As human beings, we develop patterns of behavior and thought that help us achieve our goals with the least amount of effort possible. For example, we learn early in life that we can have greater success and more friends if we cooperate and agree with other people – go along to get along. To save time and energy, we develop shortcuts and apply solutions that work in one area to problems in another, even if the responses don’t fit perfectly. We assume we know more than we really do, and we don’t question our assumptions. The introverts among us, despite having valuable ideas, cede control in meetings to the extroverts and remain mute. These actions and this learned behavior combine to deceive us. We assume we are applying the best solutions without reflecting on our actions and asking if there is a better way, or if we are really applying the correct thought and behavior to get the outcomes we want. When we join together in groups, these human characteristics amplify, and our tendencies and learned patterns of behavior lead us to situations like the planning meeting described above.

Why Do We Red Team?
Expanding on the words of psychologist Dietrich Dörner, people court failure in predictable ways, by degrees, almost imperceptibly, and according to their own culture and context. In other words, we routinely take shortcuts because of limitations on time, personnel, or other resources, and we accept that as a normal way of doing business. We assume we understand situations because we have been in similar ones before, and we turn a blind eye to ambiguity or don’t fully appreciate asymmetries. We discount potential threats because we don’t fully appreciate the likelihood of occurrence or the complexity of influencing factors. We make many small decisions that are individually “close enough,” but when joined together, become the seeds of failure. We take comfort in the familiar, and assume others, even on the other side of the world, share our views, beliefs, and tendencies. These reasons and more are why we Red Team.

What is Red Teaming?
Red Teaming is a flexible cognitive approach to thinking and planning that is specifically tailored to each organization and each situation.
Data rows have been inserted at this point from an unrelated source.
-- ==== Sys2Proof/Machine/Agents.lean ====
section
/-! DEFINITION. The steps of the agents (00_scope.md R7): the host's program (30_encoding.md R99), the reset input
(70_reset_and_hazards.md R250), and whose turn it is. -/

namespace Sys2Proof.Machine

/-! ### The host's statements -/

/-- `rd`: an access outside the window is no access to the block (20_memory.md R61; log entry 13); inside it the value
read is the statement's result. -/
def hostRead (addr : Nat) (width : AccessWidth) (s : State) : Host.Outcome State Fault Refusal :=
  match windowOffset addr with
  | none => .next s
  | some off =>
    if s.inReset then .fault .hostAccessInReset
    else .next { (readOffset off width s).2 with readLog := s.readLog ++ [(readOffset off width s).1] }

/-- `wr`. -/
def hostWrite (addr : Nat) (width : AccessWidth) (v : Word) (s : State) : Host.Outcome State Fault Refusal :=
  match windowOffset addr with
  | none => .next s
  | some off => if s.inReset then .fault .hostAccessInReset else .next (writeOffset off width v s)

/-- One round of a waiting loop: a read of STATUS, logged; the loop `again` stays in the program until `finished`. -/
def hostPoll (again : HostStmt) (finished : Bool) (s : State) : Host.Outcome State Fault Refusal :=
  if s.inReset then .fault .hostAccessInReset
  else
    .next { s with
      readLog := s.readLog ++ [statusWord s]
      program := if finished then s.program else again :: s.program }

/-- NTP_STATE is DONE or TIMEDOUT, what WAIT_NTP waits for. -/
def ntpOver (s : State) : Bool := s.ntpState == .done || s.ntpState == .timedOut

/-- The write of `w` to CMD and the run of the command it decodes to (20_memory.md R66; log entry 3). -/
def runCommandWord (w : Word) (s : State) : Host.Outcome State Fault Refusal :=
  if s.inReset then .fault .hostAccessInReset
  else if s.busy then .next (raiseError .busyWrite s)
  else
    match decode w with
    | none => .next (raiseError .illegalCmd s)
    | some i => exec i s

/-- One statement of the host, taken off its program already. -/
def hostStmtStep (stmt : HostStmt) (s : State) : Host.Outcome State Fault Refusal :=
  match stmt with
  | .rd addr width => hostRead addr width s
  | .wr addr width v => hostWrite addr width v s
  | .waitIdle => hostPoll .waitIdle (!s.busy) s
  | .waitNtp => hostPoll .waitNtp (ntpOver s) s
  | .runCommand w => runCommandWord w s

/-- The Host agent's step: the next statement of its program, if there is one. -/
def hostStep (s : State) : Host.Outcome State Fault Refusal :=
  match s.program with
  | [] => .next s
  | stmt :: rest => hostStmtStep stmt { s with program := rest }

/-! ### The reset input (70_reset_and_hazards.md R250) -/

/-- Every piece of the block's state at its reset value, the reset input active; the agents' own data stays. -/
def resetBlock (s : State) : State :=
  { State.reset with
    inReset := true
    program := s.program
    schedule := s.schedule
    busAnswers := s.busAnswers
    draws := s.draws
    readLog := s.readLog }

/-- The reset input is driven to `level`. -/
def resetPinStep (level : Bool) (s : State) : State :=
  if level = Config.resetActive then resetBlock s else { s with inReset := false }

/-! ### Whose turn it is -/

/-- The step of the agent whose turn it is; where that agent is not enabled nothing changes (log entry 1). -/
def turnStep (t : Turn) (s : State) : Host.Outcome State Fault Refusal :=
  match t with
  | .host => hostStep s
  | .sequencer => .next (sequencerStep s)
  | .ntpTimer => .next (ntpTimerStep s)
  | .resetPin level => .next (resetPinStep level s)

/-- The host's next statement would not just wait for the NTP window. -/
def hostReady (s : State) : Bool :=
  match s.program with
  | [] => false
  | .waitNtp :: _ => ntpOver s
  | _ :: _ => true

/-- Whose turn it is where the schedule is empty: the Sequencer, then the host, then the NtpTimer; nobody's while the
reset input is active or where no agent is enabled (log entry 2). -/
def defaultTurn (s : State) : Option Turn :=
  if s.inReset then none
  else if s.seq ≠ .idle then some .sequencer
  else if hostReady s then some .host
  else if s.ntpState = .awaiting then some .ntpTimer
  else if s.program ≠ [] then some .host
  else none

end Sys2Proof.Machine
end

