/-- The two read slots of a position. -/
theorem runMicro_reads {n : Nat} (hn : n ≤ 64) (lastZero m : Nat) (s : State) :
    runMicro microSrchNext (m + 2) (atPosition n lastZero s) = runMicro microSrchNext m
      (if s.answer 0 = true ∧ s.answer 1 = true then searchOutcome false (readTwice s)
      else goTo .srchNext
        (.searchWrite n (lastZeroAfter s n lastZero (s.answer 0) (s.answer 1))
          (searchDirection s n (s.answer 0) (s.answer 1)))
        (readTwice s)) := by
  have hfirst : searchReadFirst n lastZero (goTo .srchNext (.searchFirst n lastZero) s) =
      goTo .srchNext (.searchSecond n lastZero (s.answer 0)) (busReadBit s).2 := by
    rw [searchReadFirst, busReadBit_goTo]
    rfl
  have hanswer : (busReadBit s).2.answer 0 = s.answer 1 := by
    rw [busReadBit_eq]
    exact answer_afterAnswers s 1 0
  have hsecond : searchReadSecond n lastZero (s.answer 0)
      (goTo .srchNext (.searchSecond n lastZero (s.answer 0)) (busReadBit s).2) = _ :=
    searchReadSecond_goTo n lastZero (s.answer 0) _ _ (busReadBit s).2
  rw [atPosition, if_pos hn, runMicro_running (i := .srchNext) (k := .searchFirst n lastZero) _ _ rfl, microSrchNext,
    hfirst, runMicro_running (i := .srchNext) (k := .searchSecond n lastZero (s.answer 0)) _ _ rfl, microSrchNext,
    hsecond, hanswer, busReadBit_busReadBit]
  have hzero : lastZeroAfter (busReadBit s).2 = lastZeroAfter s := by
    rw [busReadBit_eq]
    rfl
  have hdirection : searchDirection (busReadBit s).2 = searchDirection s := by
    rw [busReadBit_eq]
    rfl
  rw [hzero, hdirection]

/-- One position of the search: no device answers, or the direction is written and the next position comes. -/
theorem runMicro_position {n : Nat} (hn : n ≤ 64) (lastZero : Nat) (s : State) :
    runMicro microSrchNext 3 (atPosition n lastZero s) =
      if s.answer 0 = true ∧ s.answer 1 = true then searchOutcome false (readTwice s)
      else atPosition (n + 1) (lastZeroAfter s n lastZero (s.answer 0) (s.answer 1))
        (positionDone n (searchDirection s n (s.answer 0) (s.answer 1)) s) := by
  rw [runMicro_reads hn lastZero 1]
  split
  · exact runMicro_idle _ _ (searchOutcome_seq _ _)
  · rfl

/-! ### The loop (R166) -/

/-- `s` with the loop's run done. -/
def afterLoop (run : SearchRun) (s : State) : State :=
  { s.afterAnswers run.drawn with
    hist := s.hist ++ run.events
    srom := run.srom
    lastDiscrepancy := if run.ok then run.lastZero else s.lastDiscrepancy
    lastDevice := run.ok && decide (run.lastZero = 0) }

/-- The loop with one more position before the positions of `rest`. -/
def SearchRun.cons (a c d : Bool) (rest : SearchRun) : SearchRun :=
  ⟨rest.ok, rest.lastZero, rest.srom, [.r a, .r c] ++ [.w d] ++ rest.events, 2 + rest.drawn⟩

/-- One position of the loop: no device answers, or a direction is written and the other positions follow. -/
theorem searchLoop_succ (L : Nat) (ans ans' : Nat → Bool) (todo n lastZero : Nat)
    (srom : Vector Byte Config.romBytes) :
    searchLoop L ans ans' (todo + 1) n lastZero srom =
      if ans n = true ∧ ans' n = true then ⟨false, lastZero, srom, [.r (ans n), .r (ans' n)], 2⟩
      else .cons (ans n) (ans' n) (directionAt L n srom (ans n) (ans' n))
        (searchLoop L ans ans' todo (n + 1)
          (if ans n = ans' n ∧ directionAt L n srom (ans n) (ans' n) = false then n else lastZero)
          (setArrayBit srom (n - 1) (directionAt L n srom (ans n) (ans' n)))) := rfl

theorem afterLoop_cons (d : Bool) (n : Nat) (rest : SearchRun) (s : State) :
    afterLoop (.cons (s.answer 0) (s.answer 1) d rest) s = afterLoop rest (positionDone n d s) := by
  simp only [afterLoop, SearchRun.cons, ← afterAnswers_add, ← List.append_assoc]
  rfl

theorem answer_positionDone (n : Nat) (d : Bool) (s : State) (j : Nat) :
    (positionDone n d s).answer j = s.answer (2 + j) := answer_afterAnswers s 2 j

/-- The steps of the positions to come are the loop's run, where the answers to come are the loop's. -/
theorem runMicro_searchLoop {ans : Nat → Bool} {todo n lastZero : Nat} {s : State} (hn : n + todo = 65) (h1 : 1 ≤ n)
    (hd : s.lastDevice = false) (hans : ∀ j, s.answer j = ans (2 * n - 1 + j)) {run : SearchRun}
    (hrun : searchLoop s.lastDiscrepancy (fun m => ans (2 * m - 1)) (fun m => ans (2 * m)) todo n lastZero s.srom =
      run) :
    runMicro microSrchNext (3 * todo) (atPosition n lastZero s) = searchOutcome run.ok (afterLoop run s) := by
  induction todo generalizing n lastZero s run with
  | zero =>
    have hlast : atPosition n lastZero s = searchOutcome true (recordDiscrepancy lastZero s) := if_neg (by omega)
    subst hrun
    rw [Nat.mul_zero, runMicro, hlast, recordDiscrepancy, hd]
    simp only [searchLoop, afterLoop, afterAnswers_zero, List.append_nil]
    by_cases hz : lastZero = 0 <;> simp [hz]
  | succ todo ih =>
    have ha : s.answer 0 = ans (2 * n - 1) := hans 0
    have hc : s.answer 1 = ans (2 * n) := (hans 1).trans (congrArg ans (by omega))
    rw [searchLoop_succ, ← ha, ← hc, ← lastZeroAfter_eq, ← searchDirection_eq] at hrun
    rw [Nat.mul_succ, Nat.add_comm, runMicro_add, runMicro_position (by omega)]
    by_cases hnone : s.answer 0 = true ∧ s.answer 1 = true
    · rw [if_pos hnone] at hrun ⊢
      subst hrun
      exact runMicro_idle _ _ (searchOutcome_seq _ _)
    · rw [if_neg hnone] at hrun ⊢
      subst hrun
      have hanswers (d : Bool) (j : Nat) : (positionDone n d s).answer j = ans (2 * (n + 1) - 1 + j) := by
        rw [answer_positionDone, hans, show 2 * n - 1 + (2 + j) = 2 * (n + 1) - 1 + j by omega]
      have hrest := ih (n := n + 1) (lastZero := lastZeroAfter s n lastZero (s.answer 0) (s.answer 1))
        (s := positionDone n (searchDirection s n (s.answer 0) (s.answer 1)) s)
        (by omega) (by omega) hd (hanswers _) rfl
      rw [afterLoop_cons _ n]
      exact hrest

/-! ### The search byte (R162) -/

/-- Where SRCH_NEXT stands when `j` bits of the search byte are written. -/
def searchByteMicro (j : Nat) : MicroState := if j < 8 then .searchByte j else .searchFirst 1 0

theorem searchByteSlot_goTo (j : Nat) (k : MicroState) (s : State) :
    searchByteSlot j (goTo .srchNext k s) =
      goTo .srchNext (searchByteMicro (j + 1)) (busWriteBit (Config.owSearchRom.getLsbD j) s) := by
  unfold searchByteSlot searchByteMicro
  split
  · rfl
  · rfl

/-- The eight write slots of the search byte lead to position 1. -/
theorem runMicro_searchByte (s : State) :
    runMicro microSrchNext 8 (goTo .srchNext (.searchByte 0) s) =
      atPosition 1 0 { s with hist := s.hist ++ writeEvents [0xF0#8] } := by
  have htrace := runMicro_trace (micro := microSrchNext) (i := .srchNext) (k := searchByteMicro) (m := 8)
    (trace := fun j => goTo .srchNext (searchByteMicro j) (wroteSlots Config.owSearchRom.getLsbD j s)) (fun _ => rfl)
    fun j (hj : j < 8) => by
      have hmicro : searchByteMicro j = .searchByte j := if_pos hj
      rw [hmicro, microSrchNext, searchByteSlot_goTo, busWriteBit_wroteSlots]
  have hstart : wroteSlots Config.owSearchRom.getLsbD 0 s = s := by simp [wroteSlots]
  rw [hstart] at htrace
  rw [writeEvents_singleton]
  exact htrace

/-! ### The whole command (R166) -/

/-- The pulse: with presence the search byte comes next, without it the result is `None`. -/
theorem searchPulse_accept (s : State) :
    searchPulse (accept .srchNext s) =
      if s.answer 0 = true then
        goTo .srchNext (.searchByte 0)
          { s.afterAnswers 1 with busy := true, presence := true, hist := s.hist ++ [.reset true] }
      else searchOutcome false { s.afterAnswers 1 with presence := false, hist := s.hist ++ [.reset false] } := by
  have hanswer : (accept .srchNext s).answer 0 = s.answer 0 := rfl
  rw [searchPulse, busReset_eq, hanswer]
  cases s.answer 0 <;> rfl

@[simp] theorem afterPrelude_lastDiscrepancy (s : State) : (afterPrelude s).lastDiscrepancy = s.lastDiscrepancy := by
  unfold afterPrelude; split <;> rfl

@[simp] theorem afterPrelude_lastDevice (s : State) : (afterPrelude s).lastDevice = s.lastDevice := by
  unfold afterPrelude; split <;> rfl

@[simp] theorem afterPrelude_inReset (s : State) : (afterPrelude s).inReset = s.inReset := by
  unfold afterPrelude; split <;> rfl

/-- `s` with the pulse, answered with presence, and the search byte sent. -/
def afterSearchByte (s : State) : State :=
  { s.afterAnswers 1 with
    presence := true
    hist := s.hist ++ [.reset true] ++ writeEvents [0xF0#8] }

section Pulse

variable {s : State} (hd : s.lastDevice = false)
include hd

theorem searchEffect_of_absence (h0 : s.answer 0 = false) :
    searchEffect s = searchOutcome false
      { (afterPrelude s).afterAnswers 1 with presence := false, hist := (afterPrelude s).hist ++ [.reset false] } := by
  simp [searchEffect, hd, h0]

theorem searchEffect_of_presence (h0 : s.answer 0 = true) :
    searchEffect s = searchOutcome (searchRun s).ok (afterLoop (searchRun s) (afterSearchByte (afterPrelude s))) := by
  have hL := afterPrelude_lastDiscrepancy s
  have hdrawn := afterAnswers_add (afterPrelude s) 1 (searchRun s).drawn
  simp only [searchEffect, hd, h0, ← hdrawn, ← hL, Bool.false_eq_true, Bool.true_eq_false, if_false]
  rfl

theorem microSrchNext_start :
    microSrchNext .start (accept .srchNext s) = afterRelease searchPulse (accept .srchNext s) := by
  have hstart : searchStart (accept .srchNext s) = afterRelease searchPulse (accept .srchNext s) := by
    simp [searchStart, hd]
  exact hstart

theorem runMicro_srchNext_released (hl : s.line = .released) :
    runMicro microSrchNext 201 (accept .srchNext s) = searchEffect s := by
  have hstart : microSrchNext .start (accept .srchNext s) = searchPulse (accept .srchNext s) :=
    (microSrchNext_start hd).trans (afterRelease_of_released (s := accept .srchNext s) hl _)
  rw [runMicro_running (i := .srchNext) (k := .start) _ _ rfl, hstart, searchPulse_accept]
  cases h0 : s.answer 0 with
  | false =>
    rw [searchEffect_of_absence hd h0, afterPrelude_of_released hl, if_neg Bool.false_ne_true]
    exact runMicro_idle _ _ (searchOutcome_seq _ _)
  | true =>
    have hloop := runMicro_searchLoop (ans := s.answer) (todo := 64) (n := 1) (lastZero := 0)
      (s := { afterSearchByte s with busy := true }) rfl le_rfl hd (fun j => answer_afterAnswers s 1 j) rfl
    rw [searchEffect_of_presence hd h0, afterPrelude_of_released hl, if_pos rfl, runMicro_add _ 8 192,
      runMicro_searchByte]
    exact hloop

end Pulse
It is conducted by skilled practitioners normally working under charter from organizational leadership. It uses structured tools and techniques to help us ask better questions, challenge explicit and implicit assumptions, expose information we might otherwise have missed, and develop alternatives we might not have realized exist. It cultivates mental agility to allow Red Teamers to rapidly shift between multiple perspectives to develop a fuller appreciation of complex situations and environments. This leads to improved understanding, more options generated by everyone (regardless of rank or position), better decisions, and a level of protection from the unseen biases and tendencies inherent in all of us.